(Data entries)
Content starts

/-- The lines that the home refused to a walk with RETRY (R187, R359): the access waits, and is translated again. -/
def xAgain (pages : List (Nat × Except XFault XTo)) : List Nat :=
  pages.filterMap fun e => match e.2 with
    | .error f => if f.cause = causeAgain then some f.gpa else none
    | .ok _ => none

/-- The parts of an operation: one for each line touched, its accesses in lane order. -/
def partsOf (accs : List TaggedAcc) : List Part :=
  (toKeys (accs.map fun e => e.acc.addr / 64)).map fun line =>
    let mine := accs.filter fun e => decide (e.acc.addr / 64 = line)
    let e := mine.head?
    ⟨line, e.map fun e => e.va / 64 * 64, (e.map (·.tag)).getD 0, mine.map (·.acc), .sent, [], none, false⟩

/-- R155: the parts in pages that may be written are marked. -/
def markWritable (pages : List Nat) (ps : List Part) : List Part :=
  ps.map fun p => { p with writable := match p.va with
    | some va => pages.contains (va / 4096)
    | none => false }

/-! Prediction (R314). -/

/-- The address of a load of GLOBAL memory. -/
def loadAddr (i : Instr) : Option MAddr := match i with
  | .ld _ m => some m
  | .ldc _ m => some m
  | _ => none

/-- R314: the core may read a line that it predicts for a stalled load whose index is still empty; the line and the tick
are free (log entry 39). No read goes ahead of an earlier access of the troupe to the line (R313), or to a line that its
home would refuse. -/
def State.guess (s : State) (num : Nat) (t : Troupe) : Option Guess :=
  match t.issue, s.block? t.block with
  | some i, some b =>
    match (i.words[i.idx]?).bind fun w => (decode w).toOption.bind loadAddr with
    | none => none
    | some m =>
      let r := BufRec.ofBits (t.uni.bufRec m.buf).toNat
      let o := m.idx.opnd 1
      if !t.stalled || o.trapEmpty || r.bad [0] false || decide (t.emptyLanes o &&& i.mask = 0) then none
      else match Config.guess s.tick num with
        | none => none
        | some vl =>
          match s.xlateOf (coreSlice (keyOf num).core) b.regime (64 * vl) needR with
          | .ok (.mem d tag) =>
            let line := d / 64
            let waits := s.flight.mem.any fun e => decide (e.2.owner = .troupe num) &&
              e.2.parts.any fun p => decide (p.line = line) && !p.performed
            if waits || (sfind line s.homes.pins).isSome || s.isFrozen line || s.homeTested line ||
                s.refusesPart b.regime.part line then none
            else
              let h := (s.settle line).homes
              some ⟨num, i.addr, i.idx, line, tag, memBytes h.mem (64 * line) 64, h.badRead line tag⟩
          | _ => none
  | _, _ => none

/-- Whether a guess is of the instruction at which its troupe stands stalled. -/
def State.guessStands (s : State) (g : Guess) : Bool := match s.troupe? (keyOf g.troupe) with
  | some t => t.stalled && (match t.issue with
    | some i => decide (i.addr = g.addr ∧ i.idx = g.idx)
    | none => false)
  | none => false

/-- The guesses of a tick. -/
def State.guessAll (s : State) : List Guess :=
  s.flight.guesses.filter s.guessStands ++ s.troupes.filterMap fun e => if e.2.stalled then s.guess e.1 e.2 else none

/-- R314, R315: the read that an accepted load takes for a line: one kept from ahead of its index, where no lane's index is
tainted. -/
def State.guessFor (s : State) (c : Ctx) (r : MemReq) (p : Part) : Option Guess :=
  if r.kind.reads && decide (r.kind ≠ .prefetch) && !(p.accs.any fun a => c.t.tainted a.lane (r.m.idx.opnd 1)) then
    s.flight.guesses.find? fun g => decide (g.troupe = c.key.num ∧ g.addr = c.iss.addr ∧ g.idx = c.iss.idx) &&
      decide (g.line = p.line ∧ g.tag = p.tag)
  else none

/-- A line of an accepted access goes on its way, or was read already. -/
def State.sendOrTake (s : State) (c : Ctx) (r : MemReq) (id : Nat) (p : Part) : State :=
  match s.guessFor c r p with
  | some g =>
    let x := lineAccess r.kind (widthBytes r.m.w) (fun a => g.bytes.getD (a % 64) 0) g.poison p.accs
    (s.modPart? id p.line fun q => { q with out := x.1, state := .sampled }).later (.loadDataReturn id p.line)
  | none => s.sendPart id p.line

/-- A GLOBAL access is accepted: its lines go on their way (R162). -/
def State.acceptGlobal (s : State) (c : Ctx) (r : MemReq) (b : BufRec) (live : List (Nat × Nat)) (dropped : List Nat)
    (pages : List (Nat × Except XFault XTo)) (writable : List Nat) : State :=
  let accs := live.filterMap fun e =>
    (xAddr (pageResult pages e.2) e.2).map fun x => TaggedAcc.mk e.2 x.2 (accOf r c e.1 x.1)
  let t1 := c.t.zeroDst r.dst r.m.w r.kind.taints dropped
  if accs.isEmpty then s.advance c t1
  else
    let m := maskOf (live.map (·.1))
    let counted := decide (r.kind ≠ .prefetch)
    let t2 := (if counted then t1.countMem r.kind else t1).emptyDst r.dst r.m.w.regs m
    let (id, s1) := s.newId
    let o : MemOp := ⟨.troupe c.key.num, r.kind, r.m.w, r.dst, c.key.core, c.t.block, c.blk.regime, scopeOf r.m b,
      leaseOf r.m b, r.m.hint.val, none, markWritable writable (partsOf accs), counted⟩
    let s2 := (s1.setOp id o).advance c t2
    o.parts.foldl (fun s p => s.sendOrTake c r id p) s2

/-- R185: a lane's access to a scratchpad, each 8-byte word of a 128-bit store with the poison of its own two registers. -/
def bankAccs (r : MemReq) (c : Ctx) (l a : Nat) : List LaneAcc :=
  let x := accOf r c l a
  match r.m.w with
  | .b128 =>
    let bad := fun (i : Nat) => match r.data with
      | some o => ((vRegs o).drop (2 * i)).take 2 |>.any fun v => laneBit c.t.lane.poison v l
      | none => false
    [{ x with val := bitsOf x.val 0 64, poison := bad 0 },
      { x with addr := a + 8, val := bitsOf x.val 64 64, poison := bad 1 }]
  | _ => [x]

Content ends

_Activity_. Return all of the data above verbatim.

_Output_.
/-- The lines that the home refused to a walk with RETRY (R187, R359): the access waits, and is translated again. -/
def xAgain (pages : List (Nat × Except XFault XTo)) : List Nat :=
  pages.filterMap fun e => match e.2 with
    | .error f => if f.cause = causeAgain then some f.gpa else none
    | .ok _ => none

/-- The parts of an operation: one for each line touched, its accesses in lane order. -/
def partsOf (accs : List TaggedAcc) : List Part :=
  (toKeys (accs.map fun e => e.acc.addr / 64)).map fun line =>
    let mine := accs.filter fun e => decide (e.acc.addr / 64 = line)
    let e := mine.head?
    ⟨line, e.map fun e => e.va / 64 * 64, (e.map (·.tag)).getD 0, mine.map (·.acc), .sent, [], none, false⟩

/-- R155: the parts in pages that may be written are marked. -/
def markWritable (pages : List Nat) (ps : List Part) : List Part :=
  ps.map fun p => { p with writable := match p.va with
    | some va => pages.contains (va / 4096)
    | none => false }

/-! Prediction (R314). -/

/-- The address of a load of GLOBAL memory. -/
def loadAddr (i : Instr) : Option MAddr := match i with
  | .ld _ m => some m
  | .ldc _ m => some m
  | _ => none

/-- R314: the core may read a line that it predicts for a stalled load whose index is still empty; the line and the tick
are free (log entry 39). No read goes ahead of an earlier access of the troupe to the line (R313), or to a line that its
home would refuse. -/
def State.guess (s : State) (num : Nat) (t : Troupe) : Option Guess :=
  match t.issue, s.block? t.block with
  | some i, some b =>
    match (i.words[i.idx]?).bind fun w => (decode w).toOption.bind loadAddr with
    | none => none
    | some m =>
      let r := BufRec.ofBits (t.uni.bufRec m.buf).toNat
      let o := m.idx.opnd 1
      if !t.stalled || o.trapEmpty || r.bad [0] false || decide (t.emptyLanes o &&& i.mask = 0) then none
      else match Config.guess s.tick num with
        | none => none
        | some vl =>
          match s.xlateOf (coreSlice (keyOf num).core) b.regime (64 * vl) needR with
          | .ok (.mem d tag) =>
            let line := d / 64
            let waits := s.flight.mem.any fun e => decide (e.2.owner = .troupe num) &&
              e.2.parts.any fun p => decide (p.line = line) && !p.performed
            if waits || (sfind line s.homes.pins).isSome || s.isFrozen line || s.homeTested line ||
                s.refusesPart b.regime.part line then none
            else
              let h := (s.settle line).homes
              some ⟨num, i.addr, i.idx, line, tag, memBytes h.mem (64 * line) 64, h.badRead line tag⟩
          | _ => none
  | _, _ => none

/-- Whether a guess is of the instruction at which its troupe stands stalled. -/
def State.guessStands (s : State) (g : Guess) : Bool := match s.troupe? (keyOf g.troupe) with
  | some t => t.stalled && (match t.issue with
    | some i => decide (i.addr = g.addr ∧ i.idx = g.idx)
    | none => false)
  | none => false

/-- The guesses of a tick. -/
def State.guessAll (s : State) : List Guess :=
  s.flight.guesses.filter s.guessStands ++ s.troupes.filterMap fun e => if e.2.stalled then s.guess e.1 e.2 else none

/-- R314, R315: the read that an accepted load takes for a line: one kept from ahead of its index, where no lane's index is
tainted. -/
def State.guessFor (s : State) (c : Ctx) (r : MemReq) (p : Part) : Option Guess :=
  if r.kind.reads && decide (r.kind ≠ .prefetch) && !(p.accs.any fun a => c.t.tainted a.lane (r.m.idx.opnd 1)) then
    s.flight.guesses.find? fun g => decide (g.troupe = c.key.num ∧ g.addr = c.iss.addr ∧ g.idx = c.iss.idx) &&
      decide (g.line = p.line ∧ g.tag = p.tag)
  else none

/-- A line of an accepted access goes on its way, or was read already. -/
def State.sendOrTake (s : State) (c : Ctx) (r : MemReq) (id : Nat) (p : Part) : State :=
  match s.guessFor c r p with
  | some g =>
    let x := lineAccess r.kind (widthBytes r.m.w) (fun a => g.bytes.getD (a % 64) 0) g.poison p.accs
    (s.modPart? id p.line fun q => { q with out := x.1, state := .sampled }).later (.loadDataReturn id p.line)
  | none => s.sendPart id p.line

/-- A GLOBAL access is accepted: its lines go on their way (R162). -/
def State.acceptGlobal (s : State) (c : Ctx) (r : MemReq) (b : BufRec) (live : List (Nat × Nat)) (dropped : List Nat)
    (pages : List (Nat × Except XFault XTo)) (writable : List Nat) : State :=
  let accs := live.filterMap fun e =>
    (xAddr (pageResult pages e.2) e.2).map fun x => TaggedAcc.mk e.2 x.2 (accOf r c e.1 x.1)
  let t1 := c.t.zeroDst r.dst r.m.w r.kind.taints dropped
  if accs.isEmpty then s.advance c t1
  else
    let m := maskOf (live.map (·.1))
    let counted := decide (r.kind ≠ .prefetch)
    let t2 := (if counted then t1.countMem r.kind else t1).emptyDst r.dst r.m.w.regs m
    let (id, s1) := s.newId
    let o : MemOp := ⟨.troupe c.key.num, r.kind, r.m.w, r.dst, c.key.core, c.t.block, c.blk.regime, scopeOf r.m b,
      leaseOf r.m b, r.m.hint.val, none, markWritable writable (partsOf accs), counted⟩
    let s2 := (s1.setOp id o).advance c t2
    o.parts.foldl (fun s p => s.sendOrTake c r id p) s2

/-- R185: a lane's access to a scratchpad, each 8-byte word of a 128-bit store with the poison of its own two registers. -/
def bankAccs (r : MemReq) (c : Ctx) (l a : Nat) : List LaneAcc :=
  let x := accOf r c l a
  match r.m.w with
  | .b128 =>
    let bad := fun (i : Nat) => match r.data with
      | some o => ((vRegs o).drop (2 * i)).take 2 |>.any fun v => laneBit c.t.lane.poison v l
      | none => false
    [{ x with val := bitsOf x.val 0 64, poison := bad 0 },
      { x with addr := a + 8, val := bitsOf x.val 64 64, poison := bad 1 }]
  | _ => [x]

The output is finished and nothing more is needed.